Я взял платок. Тяжесть обломков, запах гари и тонкий, чуть сладковатый аромат табака смешались в ноздрях. Да, любительщина. Но смертоносная. И след наблюдателя. Петля затягивалась, но не на моей шее. На их. Я скомкал платок с уликами и сунул в глубокий карман шинели. Собственный голос прозвучал хрипло от дыма, но твердо, как сталь, брошенная на наковальню:
— Начинаем «Возмездие». Немедленно. Без шума, без суеты. Как тени. Живых — ко мне, в «Каменный Мешок». Мертвых — в Неву. Пусть ищут. Пусть гадают. И… — я задержал взгляд на Петрове, — глянь, что там со Степаном. Если мертв — похоронить за мой счет. Жену и детей в Вологде обеспечить. Тайно. Пенсия от «Благотворительного фонда Купца Сидорова». Приказ ясен?
— Так точно, ваше высокопревосходительство, — кивнул Петров, в его холодных глазах мелькнуло что-то человеческое.

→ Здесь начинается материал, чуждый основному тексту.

/-- A halted cycle, and one that raises in its fetch or its dispatch, keeps both timers; any other changes them as the
fetched instruction does (R111 to R113, R116). -/
theorem cycle_timers (h : cycle s = .next t) :
    SameTimers s t ∨ ∃ i, decodeWord (fetchWord s) = .ok i ∧ TimersAfter i s t := by
  cases herr : s.err with
  | some e =>
    rw [cycle_of_halted herr] at h
    cases h; exact .inl ⟨rfl, rfl⟩
  | none =>
    rw [cycle_of_healthy herr] at h
    rcases checked_next h with ⟨-, h⟩ | ⟨v, -, rfl⟩
    · cases hd : decodeWord (fetchWord s) with
      | ok i => exact .inr ⟨i, rfl, exec_timersAfter ((decodeAndRun_of_ok hd).symm.trans h)⟩
      | error e => exact .inl (sameTimers_raise ((decodeAndRun_of_error hd).symm.trans h))
    · exact .inl ⟨rfl, rfl⟩

end

/-! ## The obligation -/

/-- Settles O44: a healthy tick is its three updates; a cycle writes a timer only through the fetched instruction; the
timers lie in the frames of press, release and the consume operations. -/
theorem tickCountsDown : Obligations.TickCountsDown := by
  refine fun s => ⟨fun hs => ⟨toNat_tick_DT hs, toNat_tick_ST hs, tick_sndEnded hs, tick_frame s⟩,
    fun hs => tick_of_halted hs, fun t h => ?_, fun k t ht => ?_⟩
  · rcases cycle_timers h with ⟨hdt, hst⟩ | ⟨i, hi, hdt, hst⟩
    · exact ⟨.inl hdt, .inl hst⟩
    · exact ⟨hdt.imp_right fun ⟨x, hx, hv⟩ => ⟨x, hx ▸ hi, hv⟩,
        hst.imp_right fun ⟨x, hx, hv⟩ => ⟨x, hx ▸ hi, hv⟩⟩
  · simp only [List.mem_cons, List.not_mem_nil, or_false] at ht
    rcases ht with rfl | rfl | rfl | rfl
    · exact (press_frame k s).sameTimers (by simp) (by simp)
    · exact (release_frame k s).sameTimers (by simp) (by simp)
    · exact (consumeRedraw_frame s).sameTimers (by simp) (by simp)
    · exact (consumeSoundEnded_frame s).sameTimers (by simp) (by simp)

end Sys2Proof
end

section
/-! PROOF. The entry point (R292 of 70_reset_and_hazards.md): the word fetched from where a run of bytes was written, and
the first fetch after reset and load. -/

namespace Sys2Proof

open Machine

/-- A fetch from where a run of bytes begins takes its first two, the first of them high (R52, R111). -/
theorem fetchWord_of_mem_eq_writeBytes {s : State} {m : Memory} {hi lo : Byte} {rest : List Byte}
    (hmem : s.mem = writeBytes m s.pc.toNat (hi :: lo :: rest))
    (hfit : s.pc.toNat + (hi :: lo :: rest).length ≤ Config.memSize) : fetchWord s = hi ++ lo := by
  have first : readByte s.mem s.pc.toNat = hi := by
    rw [hmem]; exact readByte_writeBytes_offset (k := 0) m (by simp) hfit
  have second : readByte s.mem (s.pc.toNat + 1) = lo := by
    rw [hmem]; exact readByte_writeBytes_offset (k := 1) m (by simp) hfit
  simp only [fetchWord, wordOfBytes, first, second]

/-- An image of at most MAX_IMAGE bytes ends inside the space (R5, R293). -/
theorem progBase_add_length_le {image : List Byte} (h : image.length ≤ Config.maxImage) :
    Config.progBase + image.length ≤ Config.memSize := Nat.add_le_add_left h Config.progBase

/-! ## The obligation -/

/-- Settles O51: reset leaves `pc` at the load address, even and in range, and the load keeps it there. -/
theorem entryPointIsFixed : Obligations.EntryPointIsFixed := by
  intro font hi lo rest s hlen
  have himage : (hi :: lo :: rest).length ≤ Config.maxImage := hlen
  have fetchable : (0x0200#16).toNat ≤ 0xFFE ∧ (0x0200#16).getLsbD 0 = false := by decide
  exact ⟨_, loadProgram_of_le himage (resetOp font s), rfl,
    fetchWord_of_mem_eq_writeBytes rfl (progBase_add_length_le himage), rfl, fetchable⟩

end Sys2Proof
end

section
/-! PROOF. Decoding and encoding (30_encoding.md): each undoes the other but for the ignored bits of R87, and the words
that select no row of the opcode map are those R90 lists. -/

namespace Sys2Proof

/-! ## Decoding the assembled word (R94) -/

/-- Every operand field of the assembled word is the operand, and the fixed fields select the instruction's arm. -/
theorem decodeWord_encode {i : Instr} (hwf : i.wellFormed = true) : decodeWord (encode i) = .ok i := by
  cases i with
  | clearScreen | ret => decide
  | jump | call | setIndex | jumpOffset => simp only [encode, decodeWord, opField_encodeNNN, nnnField_encodeNNN]
  | skipEqImm | skipNeImm | loadImm | addImm | random =>
    simp only [encode, decodeWord, opField_encodeXKK, xField_encodeXKK, kkField_encodeXKK]
  | skipEqReg | skipNeReg =>
    simp only [encode, decodeWord, opField_encodeXYN, xField_encodeXYN, yField_encodeXYN]
  | draw x y n =>
    have hn : n < 2 ^ 4 := of_decide_eq_true hwf
    simp only [encode, decodeWord, opField_encodeXYN, xField_encodeXYN, yField_encodeXYN, nField_encodeXYN,
      BitVec.toNat_ofNat, Nat.mod_eq_of_lt hn]
  | loadReg | orReg | andReg | xorReg | addReg | subReg | shiftRight | subnReg | shiftLeft =>
    rw [encode, decodeWord_of_family8 (opField_encodeXYN ..)]
    simp only [decodeFamily8, nField_encodeXYN, xField_encodeXYN, yField_encodeXYN]
  | skipKeyPressed | skipKeyNotPressed =>
    rw [encode, decodeWord_of_familyE (opField_encodeXKK ..)]
    simp only [decodeFamilyE, kkField_encodeXKK, xField_encodeXKK]
  | loadDelay | waitKey | setDelay | setSound | addIndex | fontAddress | storeBcd | storeRegisters | loadRegisters =>
    rw [encode, decodeWord_of_familyF (opField_encodeXKK ..)]
    simp only [decodeFamilyF, kkField_encodeXKK, xField_encodeXKK]

/-- Settles O1: the word decodes, and the bytes are the word's, with the rest after them. -/
theorem decodeInvertsEncode : Obligations.DecodeInvertsEncode := by
  intro i rest hwf
  refine ⟨decodeWord_encode hwf, ?_⟩
  rw [encodeBytes, decodeBytes_bytesOfWord, decodeWord_encode hwf, Except.map]

/-! ## Assembling what a word decodes to (R87, R94) -/

/-- The bits of an instruction's word that the decoder looks at: all but 3:0 of the two register skips and 7:4 of the
two shifts (R87). -/
def usedBits : Instr → Word
  | .skipEqReg _ _ | .skipNeReg _ _ => 0xFFF0#16
  | .shiftRight _ | .shiftLeft _ => 0xFF0F#16
  | _ => BitVec.allOnes 16

section
variable (w : Word)

theorem encodeXKK_fields : encodeXKK (opField w) (xField w) (kkField w) = w := opField_append_kkField w

theorem encodeXYN_fields : encodeXYN (opField w) (xField w) (yField w) (nField w) = w := nibbles_append w
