-- ==== Sys2Proof/Machine/Arith.lean ====
section
/-! DEFINITION. The integer arithmetic of R1 (ceil, the device's rounding), the limits and wraps the
rules use, and the CRC-16 of R164. floor is Lean's `/` on Nat and on Int with a positive divisor, and
trunc is `Int.tdiv`. -/

namespace Sys2Proof.Machine

open Sys2Proof

/-- ceil(n / d) for a positive d (R1). -/
def ceilDiv (n d : Nat) : Nat := (n + d - 1) / d

/-- round(n / d) for a positive d: the nearest integer, halves away from zero (R1). -/
def roundDiv (n : Int) (d : Nat) : Int :=
  if n < 0 then -(((2 * n.natAbs + d) / (2 * d) : Nat) : Int)
  else (((2 * n.natAbs + d) / (2 * d) : Nat) : Int)

/-- `x` limited to the range `lo` to `hi`. -/
def limitTo (lo hi x : Int) : Int := max lo (min hi x)

/-- The wrap of a totalizer: 1,000,000,000,000 follows as 0 (R151). -/
def wrapTotal (n : Nat) : Nat := n % 1000000000000

/-- The wrap of an unauthorized-pulse total (R62). -/
def wrapPulses (n : Nat) : Nat := n % 4294967296

/-- Counts held at 65535 (R54, R81, R82). -/
def hold16 (n : Nat) : Nat := min 65535 n

/-- One bit of the CRC of R164: shift left, and add the polynomial x^16 + x^12 + x^5 + 1 when the bit
shifted out is 1. -/
def crcBit (c : BitVec 16) : BitVec 16 :=
  if c.msb then (c <<< 1) ^^^ 0x1021 else c <<< 1

/-- One byte of the CRC, most significant bit first (R164). -/
def crcByte (c : BitVec 16) (b : Byte) : BitVec 16 :=
  crcBit (crcBit (crcBit (crcBit (crcBit (crcBit (crcBit (crcBit (c ^^^ (b.zeroExtend 16 <<< 8)))))))))

/-- The CRC-16 of a run of bytes: initial value 0xFFFF, no final inversion (R164). -/
def crc16 (bytes : List Byte) : BitVec 16 := bytes.foldl crcByte 0xFFFF

end Sys2Proof.Machine
end

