-- ==== Sys2Proof/WellFormed.lean ====
section
/-! DEFINITION. Well-formed commands: every operand of a request fits the frame field that carries it
(R164), a lane link's record requests name no lane (R159), and a store failure names an item its operation
can have (Table 6-6, R107). A field out of its own range is not ill-formed: refusing it is the request's
rule. -/

namespace Sys2Proof

/-- A number fits a field of `n` bytes. -/
def fits (n v : Nat) : Bool := decide (v < 256 ^ n)

/-- A signed number fits a field of two bytes. -/
def fitsSigned (z : Int) : Bool := decide (-32768 ≤ z) && decide (z ≤ 32767)

/-- An injector slot's fields fit (Table 8-1). -/
def SlotConfig.fits (sc : SlotConfig) : Bool :=
  Sys2Proof.fits 1 sc.code && Sys2Proof.fits 2 sc.strokeVolume && Sys2Proof.fits 2 sc.pulseWidth &&
    Sys2Proof.fits 2 sc.verifyTimeout

/-- A calibration's fields fit (Table 4-1). -/
def Calibration.fits (k : Calibration) : Bool := fitsSigned k.offset && Sys2Proof.fits 2 k.span

/-- The fields of SET ARM CONFIG fit (R174). -/
def ArmConfig.fits (c : ArmConfig) : Bool :=
  Sys2Proof.fits 4 c.factorG && Sys2Proof.fits 4 c.factorE && Sys2Proof.fits 2 c.trimPeriod &&
    Sys2Proof.fits 2 c.drainTime && Sys2Proof.fits 1 c.smoothing && Sys2Proof.fits 2 c.pwmPeriod &&
    c.slots.toList.all SlotConfig.fits && c.probeG.fits && c.probeE.fits

/-- The fields of SET WINDOW fit (Table 6-5). -/
def WindowFields.fits (w : WindowFields) : Bool :=
  Sys2Proof.fits 1 w.enable && Sys2Proof.fits 1 w.base && Sys2Proof.fits 1 w.mask &&
    Sys2Proof.fits 1 w.withheld && Sys2Proof.fits 2 w.alphaG && Sys2Proof.fits 2 w.mainFlow &&
    Sys2Proof.fits 2 w.holdLimit

/-- The fields of SET SCAN fit (R67). -/
def ScanSettings.fits (k : ScanSettings) : Bool :=
  Sys2Proof.fits 1 k.first && Sys2Proof.fits 1 k.last && fitsSigned k.low && fitsSigned k.high &&
    Sys2Proof.fits 1 k.staleLimit

/-- The recipe parameters fit (Table 6-4). -/
def Params.fits (p : Params) : Bool :=
  Sys2Proof.fits 2 p.target && Sys2Proof.fits 1 p.tolerance && Sys2Proof.fits 4 p.excursion &&
    Sys2Proof.fits 4 p.flush && Sys2Proof.fits 2 p.alphaG && Sys2Proof.fits 2 p.alphaE &&
    Sys2Proof.fits 2 p.gain && Sys2Proof.fits 2 p.stepLimit && Sys2Proof.fits 2 p.uLo &&
    Sys2Proof.fits 2 p.uHi && Sys2Proof.fits 2 p.u0 && Sys2Proof.fits 1 p.nSat &&
    Sys2Proof.fits 4 p.lowStart && Sys2Proof.fits 2 p.lowFlow && Sys2Proof.fits 2 p.mainFlow &&
    Sys2Proof.fits 4 p.topOffVolume && Sys2Proof.fits 2 p.topOffFlow &&
    Sys2Proof.fits 2 p.holdLimit && Sys2Proof.fits 1 p.missLimit &&
    p.additives.toList.all (fun ad => Sys2Proof.fits 1 ad.code && Sys2Proof.fits 2 ad.rate) &&
    Sys2Proof.fits 1 p.precision

/-- The fields of WRITE RECIPE fit (R92). -/
def RecipeFields.fits (r : RecipeFields) : Bool :=
  Sys2Proof.fits 1 r.valid && Sys2Proof.fits 1 r.restricted && Sys2Proof.fits 1 r.kind &&
    Sys2Proof.fits 1 r.faultAction && r.params.fits

/-- The fields of WRITE DIRECTORY ENTRY fit (R92). -/
def EntryFields.fits (e : EntryFields) : Bool :=
  Sys2Proof.fits 1 e.valid && Sys2Proof.fits 1 e.restricted && Sys2Proof.fits 1 e.page

/-- The lane a record request names: one byte from the supervisor, none from a lane link (R159). -/
def laneNamed (port : Port) (lane : Nat) : Bool :=
  match port with
  | .lane _ => lane == 0
  | .supervisor => fits 1 lane

/-- A store failure names one of the items an operation can have, at most 34 (R102). -/
def faultNamed (fault : Option StoreFault) : Bool :=
  match fault with
  | some f => decide (f.item < 34)
  | none => true

/-- A command is well-formed. -/
def Instr.wellFormed : Instr → Bool
  | .authorize _ _ arm _ package preset => fits 1 arm && fits 1 package && fits 4 preset
  | .start _ _ arm => fits 1 arm
  | .stop _ _ arm => fits 1 arm
  | .resume _ _ arm => fits 1 arm
  | .endBatch _ _ arm => fits 1 arm
  | .abort _ _ arm => fits 1 arm
  | .armStatus _ _ arm => fits 1 arm
  | .readFlags _ _ arm => fits 1 arm
  | .clearFlags _ _ arm _ => fits 1 arm
  | .readRecord port _ lane => laneNamed port lane
  | .releaseRecord port _ number lane => fits 4 number && laneNamed port lane
  | .readTotals _ _ arm => fits 1 arm
  | .setArmConfig _ _ arm config => fits 1 arm && config.fits
  | .setHeaderCapacity _ _ capacity => fits 2 capacity
  | .setAuthorizeTimeout _ _ seconds => fits 2 seconds
  | .setWindow _ _ window fields => fits 1 window && fields.fits
  | .setAdditiveService _ _ code setting => fits 1 code && fits 1 setting
  | .releaseRestricted _ _ arm => fits 1 arm
  | .readHeader _ _ => true
  | .readDirectoryEntry _ _ product => fits 1 product
  | .writeDirectoryEntry _ _ product fields => fits 1 product && fields.fits
  | .readRecipe _ _ page package => fits 1 page && fits 1 package
  | .writeRecipe _ _ page package fields => fits 1 page && fits 1 package && fields.fits
  | .flushAll _ _ => true
  | .flushProduct _ _ product => fits 1 product
  | .clearUsage _ _ product => fits 1 product
  | .setScan _ _ settings => settings.fits
  | .startScan _ _ => true
  | .stopScan _ _ => true
  | .readProbes _ _ => true
  | .setMonitor _ _ mode arm => fits 1 mode && fits 1 arm
  | .setAlertModes _ _ lane _ => fits 1 lane
  | .restart _ _ => true
  | .frameGapTimeout _ => true
  | .responseSent _ => true
  | .powerOnReset => true
  | .meterPulseA _ _ => true
  | .meterPulseB _ _ => true
  | .permissiveLost _ => true
  | .verifyEdge _ _ => true
  | .authorizeTimerExpiry _ => true
  | .holdTimerExpiry _ => true
  | .drainExpiry _ => true
  | .windowExpiry _ => true
  | .bauTakeRequest => true
  | .computationComplete => true
  | .headExamination => true
  | .releaseLapse _ => true
  | .conversionComplete _ => true
  | .staleExpiry _ => true
  | .pulseEnd _ _ => true
  | .verifyTimeout _ _ => true
  | .pwmPeriodStart _ => true
  | .storeOperationStart => true
  | .walkCompletion fault => faultNamed fault
  | .dispensedCompletion fault => faultNamed fault
  | .checkpointCompletion fault => faultNamed fault
  | .closeCompletion fault => faultNamed fault
  | .recordFreeCompletion fault => faultNamed fault
  | .supReadCompletion fault => faultNamed fault
  | .supWriteCompletion fault => faultNamed fault
  | .usageClearCompletion fault => faultNamed fault
  | .storeLoadEnd failing =>
    match failing with
    | some i => decide (i < 41)
    | none => true
  | .restartReset => true
  | .packetSent => true
  | .frameByteReceived _ _ => true
  | .permissiveReturns _ => true

end Sys2Proof
end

Утро ворвалось в мой кабинет в Зимнем не розовым рассветом над Невой, а грохотом типографских машин, отраженным в кричащих, словно раненые птицы, заголовках газет, аккуратно разложенных на полированном столе из карельской березы.
«ПОЗОР! ШАБАРИН ЧУДОМ СПАССЯ ОТ ГНЕВА НАРОДА!» — орала желтая «Пчела». «НАРОДНЫЙ ГНЕВ РАСТЕТ! РЕПРЕССИИ — ТОПЛИВО ДЛЯ ТЕРРОРА!» — вторила ей, прикрываясь либеральным флером, «Столичная мысль».
Карикатура на первой полосе «Пчелы» была особенно ядовита: я, невероятно толстый, с орденами величиной с блюдца, прячусь под столом в истерике, а крошечная бомбочка с фитильком пляшет передо мной; вокруг — плачущие вдовы в черном, сироты с пустыми мисками и жирный кот, доедающий икру. Мастерски злобно. Деньги оппозиции, врагов внутри и снаружи, лились рекой, отравляя умы.
Через час я был уже на Совете попечителей Особого комитета, собравшемся в Малиновом зале. От дыхания двух десятков мужчин и жара каминов в зале было душно. Питерское лето в этом году теплом не радовало, так что окон не открывали. Царь сидел во главе стола, бледный, как мраморная статуя, пальцы нервно перебирали край скатерти.
Его глаза, обычно ясные, сегодня были мутными, избегали встречных взглядов, смотрели куда-то в пространство над головами министров. Попечители — галерея лиц. Одни, как старый князь Оболенский, прятали глаза в ворохе никому не нужных бумаг.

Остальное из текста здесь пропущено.